Cloud LLM Ops Engineer
Job Summary:
We are seeking a passionate and experienced Cloud LLMops Engineer to join our growing team. You will play a critical role in building, automating, and maintaining our infrastructure on a leading cloud platform (Microsoft Azure, AWS, or GCP). In addition to core DevOps principles, you'll be an expert in containerization and orchestration using Kubernetes and AKS, enabling seamless deployments of our Large Language Models (LLMs) and GenAI solutions.
Responsibilities:
Utilize Infrastructure as Code (IaC) tools like Terraform to automate infrastructure provisioning and configuration for microservices deployments.
Implement and maintain Continuous Integration and Continuous Delivery (CI/CD) pipelines using tools like Azure DevOps to ensure smooth deployments of APIs and microservices.
Manage containerized applications using Docker and orchestrate deployments using Kubernetes and AKS.
Design, implement, and manage robust and scalable infrastructure on a leading cloud platform (Microsoft Azure, AWS, or GCP), utilizing their respective message routing services (e.g., Azure Service Bus, SQS, or Pub/Sub) for efficient communication within microservices architectures.
Design and implement source code management systems, branching strategy, versioning and release management.
Implement best practices for LLMops, ensuring efficient and reliable deployments of Large Language Models.
Collaborate with developers, data scientists, and researchers to understand application requirements for microservices and translate them into infrastructure solutions.
Monitor and maintain system health and performance of microservices and APIs, identifying and resolving potential issues proactively.
Implement security best practices using cloud platform services for authentication and authorization to ensure compliance with organizational security policies.
Automate routine tasks using scripting languages (Bash, Python, etc.) to improve efficiency and scalability across deployments.
Stay up-to-date on the latest advancements in cloud technologies, LLMops, GenAI solutions, and experience with configuring cloud-based load balancing and API management solutions, including familiarity with configuration options on leading cloud platforms (e.g., Azure Application Gateway, AWS API Gateway, GCP Apigee).

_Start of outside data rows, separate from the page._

/-- LOOPS (R427); with no active lane the part goes to the word after the ENDLS (R424). -/
def execLoops (z : Bool) (i : BitVec 14) (s : State) : Out :=
  issueWord z (fun _ => { maj := 0x26, badField := i = 0#14 }) (fun c s => jumpWord c (matchPc c i + 4#32) s) loopsBody s

/-- BRK and CONT (R427): active lanes with a true condition take a NEST of 2 or 1. -/
def leaveBody (mark : Nat) (a : BitVec 7) (i : BitVec 14) (c : Ctx) (s : State) : Res :=
  let s := nestState c (fun l n => if c.act.contains l && laneCond c a l then mark else n) s
  if noneActive c s then jumpWord c (matchPc c i) s else nextWord c s

/-- BRK (R427): lanes leave the loop. -/
def execBrk (z : Bool) (a : BitVec 7) (i : BitVec 14) (s : State) : Out :=
  issueWord z (structSig a i) (leaveBody 2 a i) (leaveBody 2 a i) s

/-- CONT (R427): lanes finish the pass. -/
def execCont (z : Bool) (a : BitVec 7) (i : BitVec 14) (s : State) : Out :=
  issueWord z (structSig a i) (leaveBody 1 a i) (leaveBody 1 a i) s

/-- ENDLS (R427): the next pass while a lane is active, else the end of the loop. -/
def endlsBody (i : BitVec 14) (c : Ctx) (s : State) : Res :=
  let s := nestState c (fun _ n => if n = 1 then 0 else n) s
  if noneActive c s then nextWord c (nestState c (fun _ n => if n = 2 then 0 else if 3 ≤ n then n - 2 else n) s)
  else jumpWord c (c.p.pc - (i.zeroExtend 32 <<< 2) + 4#32) s

/-- ENDLS (R427). -/
def execEndls (z : Bool) (i : BitVec 14) (s : State) : Out :=
  issueWord z (fun _ => { maj := 0x26, badField := i = 0#14 }) (endlsBody i) (endlsBody i) s

/-! ## Counted loops (R428 to R430) -/

/-- LOOPDEPTH (R429). -/
def depthTrap (x : Nat) : Trap := { cause := 0x08, info := BitVec.ofNat 32 x }

/-- The part goes on at a PC; the run goes on. -/
def stayAt (c : Ctx) (pc : Word) (f : Part → Part) (taken : Bool) (s : State) : Res :=
  .stay ((foldC c taken s).modPart c.key c.q fun p => { f p with pc := pc })

/-- LOOP with a count: a new level, or the body is skipped (R429). -/
def loopBody (x : Word) (i : BitVec 14) (c : Ctx) (s : State) : Res :=
  let stop := matchPc c i
  let start := c.p.pc + 4#32
  let fits := decide (i.toNat ≤ 256)
  if x = 0#32 then stayAt c (stop + 4#32) id true s
  else
    stayAt c start (fun p => { p with loops := p.loops ++ [{ lc := x, start := start, stop := stop, buf := fits }] }) false
      (if fits then openBody c.w start i.toNat s else s)

/-- The checks of LOOP and LEXIT. -/
def loopSig (bad : Bool) (a : BitVec 7) (_ : Ctx) : Sig := { maj := 0x27, badField := bad, opds := [uniOpd a] }

/-- LOOP (R429, R430); with no active lane, one that would trap skips its body. -/
def execLoop (z : Bool) (a : BitVec 7) (i : BitVec 14) (s : State) : Out :=
  issueWord z (loopSig (i = 0#14) a)
    (fun c s =>
      if uniformSource c a && decide (c.p.loops.length < 3) then idleReads c [rd a] (loopBody (c.read a 0) i c s)
      else loopBody 0#32 i c s)
    (fun c s => if c.p.loops.length < 3 then loopBody (c.read a 0) i c s else .trap s (depthTrap 0)) s

/-- LEXIT at a depth above 0 (R429). -/
def lexitBody (a : BitVec 7) (c : Ctx) (s : State) : Res :=
  match c.p.loops.getLast? with
  | none => .fall s 1
  | some l =>
    if c.read a 0 ≠ 0#32 then stayAt c (l.stop + 4#32) (fun p => { p with loops := p.loops.dropLast }) true s
    else .fall (foldC c false s) 1

/-- LEXIT (R429, R430): leaves the innermost counted loop. -/
def execLexit (z : Bool) (a : BitVec 7) (s : State) : Out :=
  issueWord z (loopSig false a)
    (fun c s => if uniformSource c a then idleReads c [rd a] (lexitBody a c s) else .fall s 1)
    (fun c s => if c.p.loops.isEmpty then .trap s (depthTrap 1) else lexitBody a c s) s

end Sys2Proof.Machine
end

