-- ==== Sys2Proof/Machine/Counters.lean ====
section
/-! DEFINITION. Waits (R431, R432), workgroup barriers and the stage counter (R433 to R437, R42, R43), delivery barriers (R438 to
R440), and reading counters (R441, R442). -/

namespace Sys2Proof.Machine

/-! ## Waits (R431, R432) -/

/-- A wait word: `done` says that it ends now; else the part waits and the word issues again. -/
def waitRes (done : Bool) (k : Cond) (s : State) : Res := if done then .fall s 1 else .hold s (.cond k)

/-- The 64-bit operand of a wait: from L0; with no active lane a v code reads as 0 (R431). -/
def waitVal (c : Ctx) (a : BitVec 7) : Nat :=
  if c.act.isEmpty && (codeIsVec a || !uniformSource c a) then 0 else (c.read64 false a c.l0).toNat

/-- A wait word with a 64-bit operand, which acts whether or not a lane is active (R432). -/
def waitIdle (a : BitVec 7) (f : Ctx → State → Res) (c : Ctx) (s : State) : Res :=
  if codeIsW a then idleReads c [rdW true a] (f c s) else f c s

/-- WAITT (R431). -/
def waittBody (i : BitVec 14) (c : Ctx) (s : State) : Res := waitRes (!tokenPending c.p i.toNat) (.tokens i.toNat) s

/-- WAITT (R431): until no token of the mask is pending. -/
def execWaitt (z : Bool) (i : BitVec 14) (s : State) : Out :=
  issueWord z (fun _ => { maj := 0x2D }) (waittBody i) (waittBody i) s

/-- A write pointer of the workgroup. -/
def wpOf (s : State) (w : Wave) (ch : Nat) : Nat :=
  match kget s.wgs w.wg with
  | some g => cellsGet 0 g.wp ch
  | none => 0

/-- WPWAIT (R431). -/
def wpwaitBody (a : BitVec 7) (ch : BitVec 4) (c : Ctx) (s : State) : Res :=
  waitRes (decide (waitVal c a ≤ wpOf s c.w ch.toNat)) (.wp ch.toNat (waitVal c a)) s

/-- WPWAIT (R431): until a write pointer reaches a target. -/
def execWpwait (z : Bool) (a : BitVec 7) (c : BitVec 4) (s : State) : Out :=
  issueWord z (fun _ => { maj := 0x2D, opds := [rdW true a] }) (waitIdle a (wpwaitBody a c)) (wpwaitBody a c) s

/-! ### Delivery barriers as objects (R438, R439) -/

/-- The scratchpad address of a delivery barrier, or the trap of its address (R432, R440): shared or cluster space, a multiple of
128. -/
def dbarAddr (c : Ctx) (s : State) (ea : Nat) : Except Trap Nat :=
  let r : Req := { lane := c.l0, ea := ea, n := 64 }
  match piecesOf s c.w c.l0 ea 64 with
  | some ({ off := _, n := _, dest := .spad x } :: _) => if ea % 128 = 0 then .ok x else .error (addrTrap 0x0F r)
  | _ => .error (addrTrap 0x0E r)

/-- A little-endian number in scratchpad. -/
def spadNat (s : State) (a n : Nat) : Nat := natOfBytes (s.spad.readN a n)

/-- Write a little-endian number to scratchpad. -/
def spadPut (a n x : Nat) (s : State) : State := { s with spad := s.spad.writeN a (bytesOfNat n x) }

/-- PHASE of the barrier at an address. -/
def dbarPhase (s : State) (a : Nat) : Bool := bitOf (spadNat s a 4) 4

/-- EXP of a slot. -/
def dbarExp (s : State) (a k : Nat) : Nat := spadNat s (a + 0x10 + 6 * k) 3

/-- DEL of a slot. -/
def dbarDel (s : State) (a k : Nat) : Nat := spadNat s (a + 0x13 + 6 * k) 3

/-- The check of R439: a phase completes when every slot below COUNT has what it expects. -/
def dbarCheck (a : Nat) (s : State) : State :=
  let h := spadNat s a 4
  let n := h % 16
  if decide (1 ≤ n) && decide (n ≤ 8) && (List.range n).all fun k => decide (dbarExp s a k ≤ dbarDel s a k) then
    (List.range 8).foldl (fun s k => spadPut (a + 0x13 + 6 * k) 3 0 s) (spadPut a 4 (Nat.xor h 16) s)
  else s

/-- OVER is set. -/
def dbarOver (a : Nat) (s : State) : State :=
  let h := spadNat s a 4
  if bitOf h 5 then s else spadPut a 4 (h + 32) s

/-- A credit of `m` bytes to a slot (R439). -/
def dbarCredit (a k m : Nat) (s : State) : State :=
  let n := spadNat s a 4 % 16
  if n = 0 ∨ 8 < n ∨ n ≤ k then dbarOver a s
  else
    let d := min (dbarDel s a k + m) (2 ^ 24 - 1)
    let s := spadPut (a + 0x13 + 6 * k) 3 d s
    dbarCheck a (if dbarExp s a k < d then dbarOver a s else s)

/-- The scope of a delivery barrier: WG for shared space, CLUSTER for cluster space (R440). -/
def dbarScope (c : Ctx) (s : State) (ea : Nat) : Nat := max 1 (spaceOf (s.partition c.w.partition) ea).scope

/-- DWAIT (R431, R432): passing it is an acquire at the barrier's scope. -/
def dwaitBody (a : BitVec 7) (ph : BitVec 1) (c : Ctx) (s : State) : Res :=
  match dbarAddr c s (waitVal c a) with
  | .error t => if c.act.isEmpty then .fall s 1 else .trap s t
  | .ok x =>
    if dbarPhase s x != decide (ph = 1#1) then .fall (physAcquire s (coreOf c.key) (dbarScope c s (waitVal c a))) 1
    else .hold s (.cond (.dbar x (decide (ph = 1#1))))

Participate in knowledge sharing and provide technical guidance to the team on DevOps best practices and emerging technologies.
Qualifications:
Proven experience as a DevOps Engineer with a strong understanding of cloud computing principles and microservices architectures.
Expertise in a leading cloud platform (Microsoft Azure, AWS, or GCP), including virtual machines, networking, storage, security services, and message routing.
In-depth knowledge of containerization technologies like Docker and container orchestration using Kubernetes and AKS (or equivalent platform).
Solid understanding of Infrastructure as Code (IaC) tools like Terraform.
Experience with CI/CD methodologies and tools for microservices deployments.
Familiarity with Large Language Models (LLMs) and GenAI solutions deployment best practices.
Excellent scripting skills (Bash, Python, etc.) for automation tasks.
Strong problem-solving and analytical skills.
Excellent communication and collaboration skills to work effectively with cross-functional teams.
Ability to work independently and manage multiple priorities effectively.
Passion for learning and staying current with new technologies.
Preferred Qualifications:
Experience working in a fast-paced, dynamic environment.
Certifications in cloud platform technologies (e.g., Azure Solutions Architect Expert, AWS Certified Solutions Architect - Associate).
Experience with Git version control system.